Unexpected error : No JSON object could be decoded
Traceback (most recent call last):
File "<string>", line 265, in execute
File "C:\Users\jmilner\Documents\Developer Evangelist\GeoDev Meetups\GeoDev2\geoprocessing-tools-for-hadoop\webhdfs\webhdfs.py", line 181, in getFileStatus
data_dict = json.loads(response.read())
File "C:\Python27\Lib\json\__init__.py", line 338, in loads
return _default_decoder.decode(s)
File "C:\Python27\Lib\json\decoder.py", line 366, in decode
obj, end = self.raw_decode(s, idx=_w(s, 0).end())
File "C:\Python27\Lib\json\decoder.py", line 384, in raw_decode
raise ValueError("No JSON object could be decoded")
ValueError: No JSON object could be decoded
I also tried changing
DROP TABLE agg_samp;
CREATE TABLE agg_samp(area binary, count double)
ROW FORMAT SERDE 'com.esri.hadoop.hive.serde.JsonSerde'
STORED AS INPUTFORMAT 'com.esri.json.hadoop.EnclosedJsonInputFormat'
OUTPUTFORMAT 'org.apache.hadoop.hive.ql.io.HiveIgnoreKeyTextOutputFormat';
to
DROP TABLE agg_samp;
CREATE TABLE agg_samp(area binary, count double)
ROW FORMAT SERDE 'com.esri.hadoop.hive.serde.JsonSerde'
STORED AS INPUTFORMAT 'com.esri.json.hadoop.UnenclosedJsonInputFormat'
OUTPUTFORMAT 'org.apache.hadoop.hive.ql.io.HiveIgnoreKeyTextOutputFormat';
With still the same error (Hive didn't fail however).
It still looks like you don't have a /
at the beginning of your path
@climbage if I put a / I get the old error:
Executing: CopyFromHDFS localhost 50070 root /apps/hive/warehouse/agg_samp
Unexpected error : [Errno 11004] getaddrinfo failed
Traceback (most recent call last):
File "<string>", line 277, in execute
File "C:\Users\jmilner\Documents\Developer Evangelist\GeoDev Meetups\GeoDev2\geoprocessing-tools-for-hadoop\webhdfs\webhdfs.py", line 152, in copyFromHDFS
fileDownloadClient.request('GET', redirect_path, headers={})
File "C:\Python27\Lib\httplib.py", line 995, in request
self._send_request(method, url, body, headers)
File "C:\Python27\Lib\httplib.py", line 1029, in _send_request
self.endheaders(body)
File "C:\Python27\Lib\httplib.py", line 991, in endheaders
self._send_output(message_body)
File "C:\Python27\Lib\httplib.py", line 844, in _send_output
self.send(msg)
File "C:\Python27\Lib\httplib.py", line 806, in send
self.connect()
File "C:\Python27\Lib\httplib.py", line 787, in connect
self.timeout, self.source_address)
File "C:\Python27\Lib\socket.py", line 553, in create_connection
for res in getaddrinfo(host, port, 0, SOCK_STREAM):
gaierror: [Errno 11004] getaddrinfo failed
That's what I'm looking for. This is slightly different in that now you're getting an error during redirection to a datanode.

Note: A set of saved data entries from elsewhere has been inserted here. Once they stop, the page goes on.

/-- A lane that sends, or is stopped until this time, with one flit waiting and one sent. -/
def laneAt (t : Nat) (w : List Nat) : Lane := { Lane.reset with pausedUntil := t, waiting := w, replay := [7] }

/-- Nothing runs, at 10 us, with this lane of port 2. -/
def laned (l : Lane) : State := { quiet with now := 10000, lanes := [(laneKey 2 1, l)] }

/-- A lane that pauses its sender, last at this time, with this occupancy. -/
def pausingAt (occ last : Nat) : Lane := { Lane.reset with occupancy := occ, pausing := true, lastPause := last }

theorem witness_TheLinksAct :
    (∀ l, getLane (laned l) 2 1 = l) ∧ (2#5).toNat < 18 ∧
    ((laneAt 0 []).pausedUntil = 0 ∧ (laned Lane.reset).now < (laneAt 12000 [8]).pausedUntil ∧ (laneAt 9000 [8]).pausedUntil ≠ 0 ∧
      (laneAt 9000 [8]).pausedUntil ≤ (laned Lane.reset).now ∧ (laneAt 0 []).waiting = [] ∧ (laneAt 9000 [8]).waiting ≠ []) ∧
    ((pausingAt 16385 9000).pausing = true ∧ 16384 < (pausingAt 16385 9000).occupancy ∧
      (pausingAt 16385 9000).lastPause + 1000 ≤ (laned Lane.reset).now ∧ Lane.reset.pausing = false ∧
      (pausingAt 16384 0).occupancy ≤ 16384 ∧ (laned Lane.reset).now < (pausingAt 16385 9001).lastPause + 1000) ∧
    (∀ pa ∈ [0, 2 ^ 39 - 8], (BitVec.ofNat 39 pa).toNat + 8 ≤ 2 ^ 39 ∧
      (BitVec.ofNat 39 pa).toNat + (List.replicate 8 1#8).length ≤ 2 ^ 39) ∧
    quiet.phase = 4 ∧ allGood quiet = true ∧ State.reset.phase ≠ 4 := by
  refine ⟨fun l => rfl, by decide, by decide, by decide, by decide, rfl, by decide +kernel, by decide⟩

/-! ### Witnesses: remote devices -/

/-- Nothing runs, with three words of device memory, whose sectors from 0x5020 on are poisoned. -/
def remoteMem : State := { withDev quiet 0x5000 (bytesOfNat 4 9) with devPoison := [(0x5020 / 32, true)] }

theorem witness_RemoteDevicesAskAndRecover :
    State.reset.phase ≠ 4 ∧ remoteMem.phase = 4 ∧ allGood remoteMem = true ∧
    (hubPois remoteMem 1 0x5000 4).isSome = true ∧ hubPois remoteMem 2 0x5000 4 = none ∧
    (remoteCells remoteMem 1 0x5000 [0] [1, 2]).isSome = true ∧ remoteCells remoteMem 2 0x5000 [] [1] = none ∧
    (∀ n ∈ [4, 8], remoteHome remoteMem 1 0x5000 n = some (.dev 0x5000) ∧ remoteHome remoteMem 1 0x5001 n = none ∧
      remoteHome remoteMem 1 0x5020 n = some (.dev 0x5020) ∧ homePoisoned remoteMem (.dev 0x5000) n = false ∧
      homePoisoned remoteMem (.dev 0x5020) n = true) ∧
    (∃ v, atomNew .cas 9 1 9 = some v) ∧ atomNew .cas 8 1 9 = none := by
  refine ⟨by decide +kernel, by decide +kernel, by decide +kernel, by decide +kernel, by decide +kernel, by decide +kernel,
    by decide +kernel, by decide +kernel, ⟨1, by decide +kernel⟩, by decide +kernel⟩

/-- The bench with a load of its path sent to device 5, which recovers until 20 us. -/
def recoveringAt (now : Nat) : State :=
  { asked (withCourse (parked .remote) block0) (.lane 0 0 0 0 0) with now := now, recovering := [(5, 20000)] }

theorem witness_RemoteDevicesAskAndRecover_recovery :
    (∃ dev : BitVec 14, dev.toNat ≠ Config.ownDevice) ∧ cget 0 (recoveringAt 0).recovering 4 = 0 ∧
    cget 0 (recoveringAt 0).recovering (5#14).toNat = 20000 ∧ (recoveringAt 0).now < 20000 ∧ 20000 ≤ (recoveringAt 20000).now ∧
    ((recoveringAt 20000).remotes.map (·.1)).Nodup ∧
    ∀ e ∈ (recoveringAt 20000).remotes, e.2.device = (5#14).toNat → e.2.owner = .lane 0 0 0 0 0 := by
  refine ⟨?_, by decide +kernel, by decide +kernel, by decide, by decide, by decide, ?_⟩
  · by_cases h : Config.ownDevice = 0
    · exact ⟨1, by rw [h]; decide⟩
    · exact ⟨0, fun e => h e.symm⟩
  · intro e h _
    rw [List.mem_singleton.1 h]
/-! ### Witnesses: clocks, rails, the watchdog and partitions -/

/-- Nothing runs, at this time, and cluster 0 is this one. -/
def clocked (now : Nat) (c : Cluster) : State := { quiet with now := now, clusters := [(0, c)] }

/-- The bench, whose block made its latest progress at 0, at this time. -/
def barking (now : Nat) : State := { bench1 with now := now, blocks := [(0, { block0 with lastProgress := 0 })] }

theorem witness_ClocksRailsAndTheWatchdogAct :
    (∀ now c, getCluster (clocked now c) 0 = c) ∧
    (Cluster.reset.raise = none ∧ Cluster.reset.stretched = false ∧ { Cluster.reset with stretched := true }.stretched = true ∧
      Cluster.reset.offset = 0 ∧ (0 : Nat) + 60000000000 ≤ (clocked 60000000000 Cluster.reset).now ∧
      (clocked 9 Cluster.reset).now < 0 + 60000000000) ∧
    (∀ m ∈ [quiet, State.reset], m.now < { m with nextInterval := m.now + 1 }.nextInterval ∧
      { m with nextInterval := m.now }.nextInterval ≤ m.now ∧ m.now < { m with nextWindow := m.now + 1 }.nextWindow ∧
      { m with nextWindow := m.now }.nextWindow ≤ m.now ∧ m.now < { m with nextWatchdog := m.now + 1 }.nextWatchdog ∧
      { m with nextWatchdog := m.now }.nextWatchdog ≤ m.now) ∧
    quiet.phase = 4 ∧ State.reset.phase ≠ 4 ∧
    (clusterPart quiet 0 = some 0 ∧ clusterPart quiet 23 = none ∧ holdsStep quiet 0 = false ∧
      holdsStep { bench1 with blocks := [(0, { block0 with step := some 1 })] } 0 = true) ∧
    (bits (2 : Double).toNat 1 0 ≠ bits quiet.railmap.toNat 1 0 ∧ bits (2 : Double).toNat 47 46 = bits quiet.railmap.toNat 47 46 ∧
      (∃ e ∈ bench1.blocks, coreCluster e.2.core = 0) ∧ quiet.blocks = []) ∧
    (hungBlock (barking 2000000000) 0 { block0 with lastProgress := 0 } = true ∧
      hungBlock (barking 1999999999) 0 { block0 with lastProgress := 0 } = false ∧
      getCtx (barking 2000000000) 1 = some probeContext ∧ block0.asid = 1 ∧ probeContext.asid = 1 ∧
      (barking 2000000000).nextWatchdog ≤ (barking 2000000000).now) := by
  refine ⟨fun _ _ => rfl, by decide, fun m _ => by simp, by decide +kernel, by decide +kernel, by decide +kernel, by decide +kernel,
    by decide +kernel⟩

/-- Nothing runs, with partition 0 as this one. -/
def parted (q : Partition) : State := { quiet with partitions := [(0, q)] }

/-- A partition that has cluster 1, counters 0 to 15 and 16 pages. -/
def partHas (en : Double) : Partition :=
  { probePartition with pctl := en + 2#64, pres := 0x100000#64, pmem := 0x0000001000000000#64 }

/-- The same asked for beside partition 1, which has it. -/
def contested : State := { quiet with partitions := [(0, partHas 0), (1, partHas 0x8000000000000000#64)] }

theorem witness_PartitionsAndTheirRegistersAct :
    (let v := 0x8000000000000001#64
     v.getLsbD 63 = true ∧ (2#64).getLsbD 63 = false ∧ (getPart (parted (partHas 0)) 0).pctl.getLsbD 63 = false ∧
     (getPart (parted (partHas 0x8000000000000000#64)) 0).pctl.getLsbD 63 = true ∧ v.getLsbD 0 = true ∧ (2#64).getLsbD 0 = false) ∧
    (let q := getPart (parted (partHas 0)) 0
     (∃ k, k < 24 ∧ (0x8000000000000002#64).getLsbD k = true) ∧ (parted (partHas 0)).blocks = [] ∧
     (∀ p ∈ [1, 2, 3, 4, 5, 6, 7], (getPart (parted (partHas 0)) p).pctl.getLsbD 63 = false) ∧
     bits q.pres.toNat 15 0 + bits q.pres.toNat 32 16 ≤ 65536 ∧ bits q.pmem.toNat 22 0 + bits q.pmem.toNat 55 32 ≤ 8388608) ∧
    ((getPart contested 0).pctl.getLsbD 63 = false ∧ (getPart contested 1).pctl.getLsbD 63 = true ∧
      (0x8000000000000002#64).getLsbD 1 = true ∧ (getPart contested 1).pctl.getLsbD 1 = true) ∧
    ((getPart (parted (partHas 0x8000000000000000#64)) 0).pstate ≠ 2 ∧ quiet.jobs = [] ∧ allGood quiet = true ∧
      (getPart (parted { partHas 0 with pstate := 2 }) 0).pstate = 2 ∧ ∃ e ∈ bench1.blocks, e.2.part = 0) ∧
    (∀ off ∈ [0x10, 0x40, 0x1000, 0x1FF8, 0x108, 0x110, 0x118, 0x120, 0x128, 0x140, 0x148, 0x1000020, 0x1000108, 0x1000100],
      (BitVec.ofNat 26 off).toNat = off ∧ off % 8 = 0) ∧ (BitVec.ofNat 26 4).toNat % 8 ≠ 0 ∧
    (∀ v : Nat, v ∈ [0, 7] → (bits (BitVec.ofNat 64 v).toNat 7 0 = 0 ∨ 6 < bits (BitVec.ofNat 64 v).toNat 7 0)) ∧
    windowOpen quiet 0 = true ∧ windowOpen quiet 1 = false := by
  refine ⟨by decide +kernel, ⟨⟨1, by decide +kernel⟩, rfl, by decide +kernel, by decide +kernel, by decide +kernel⟩, by decide +kernel,
    by decide +kernel, by decide +kernel, by decide +kernel, by decide +kernel, by decide +kernel, by decide +kernel⟩
/-! ### Witnesses: the resilience of device memory, the controller and power -/

/-- Nothing runs, and the members 0 and 1 of unit 0 stand on dead channels. -/
def deadTwo : State := { quiet with health := [(32, .dead), (33, .dead)] }

/-- The rebuild of member 0 that comes first. -/
def rebuild0 (n : Nat) : Rebuild := ⟨0, 0, 0, n⟩

theorem witness_MemoryPartsFailAndAreMended :
    (let ok (v : Double) : Prop := v.getLsbD 63 = true ∧ bits v.toNat 62 39 = 0 ∧ bits v.toNat 4 0 = 0
     ok 0x8000000000005020#64 ∧ ¬ ok 0x8000000000005021#64 ∧ ok 0x8000007FFFFFFFE0#64) ∧ allGood quiet = true ∧
    (let acts (v : Double) (kind : Nat) : Prop := v.getLsbD 63 = true ∧ bits v.toNat 62 60 = kind ∧ bits v.toNat 59 19 = 0 ∧
       bits v.toNat 3 0 = 0 ∧ bits v.toNat 18 10 < 320
     (∀ kind ∈ [0, 1, 2, 3, 4], acts (BitVec.ofNat 64 (2 ^ 63 + kind * 2 ^ 60 + 319 * 2 ^ 10 + 2 ^ 9)) kind) ∧
       ¬ acts (BitVec.ofNat 64 (2 ^ 63 + 320 * 2 ^ 10)) 0 ∧ ¬ acts 0x8000000000000000#64 1) ∧
    (320 ≤ (320#9).toNat ∧ (319#9).toNat < 320) ∧
    (nextRetrain quiet = none ∧ nextRetrain { quiet with dueNow := [(3, true)] } = some 3) ∧
    (quiet.retraining = none ∧ (let s := { quiet with retraining := some (3, 0), now := 4000000 }
      (0 : Nat) + 4000000 ≤ s.now ∧ { s with now := 3999999 }.now < 0 + 4000000)) ∧
    State.reset.phase ≠ 4 ∧ quiet.phase = 4 ∧ nextRebuild quiet = none := by
  decide +kernel

theorem witness_MemoryPartsFailAndAreMended_rebuild :
    deadTwo.phase = 4 ∧ nextRebuild deadTwo = some (rebuild0 0) ∧ lostCount deadTwo 0 0 < 3 ∧ spanClean deadTwo 0 0 = true ∧
    memberLost deadTwo 0 0 0 = true ∧
    (∀ n ∈ [127, 128], nextRebuild { deadTwo with rebuild := some (rebuild0 n) } = some (rebuild0 n)) ∧
    (let s := { deadTwo with rebuild := some (rebuild0 128) }
     rebuildStands s (rebuild0 128) = true ∧ memberField s 0 0 = some 0 ∧ rebuildStands quiet (rebuild0 128) = false) ∧
    (let s := { quiet with stale := [(slotKey 32 0, true)] }
     staleSlot quiet = none ∧ doubleLoss deadTwo ≠ none ∧ staleSlot s = some (slotKey 32 0) ∧ doubleLoss s = none) := by
  decide +kernel

/-- Nothing runs, with a pass of a minute begun at 0, at this time. -/
def scrubbing (now : Nat) : State := { quiet with memctl := 0x0001080000000000#64, now := now }

theorem witness_MemoryPartsFailAndAreMended_scrub :
    scrubGoal (scrubbing 0) ≤ (scrubbing 0).scrubAt ∧ (scrubbing 1000).scrubAt < scrubGoal (scrubbing 1000) ∧
    allGood (scrubbing 1000) = true ∧
    (let s := { scrubbing 1000 with bankDead := [(5, true)] }
     s.scrubAt < scrubGoal s ∧ allGood s = false ∧ s.scrubAt / 128 < 8388608 ∧ spanClean s 0 0 = true ∧
     ∀ i, i < 18 → sectorClean s (memberChannel s 0 i) (unitSlot 0) 0 = true) := by
  decide +kernel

Try this in the browser and see what you get.
http://localhost:50070/webhdfs/v1/apps/hive/warehouse/agg_samp/000000_0?op=OPEN
Thanks again. Unforunately I get "This web page is not available" . I'm redirected to:
http://sandbox.hortonworks.com:50075/webhdfs/v1/apps/hive/warehouse/agg_samp/000000_0?op=OPEN&namenoderpcaddress=sandbox.hortonworks.com:8020&offset=0
@JamesMilnerUK Is sandbox.hortonworks.com in your Windows hosts file?
Now we're getting somewhere. @GISDev01 has the solution. @smambrose can we put this in the tutorials?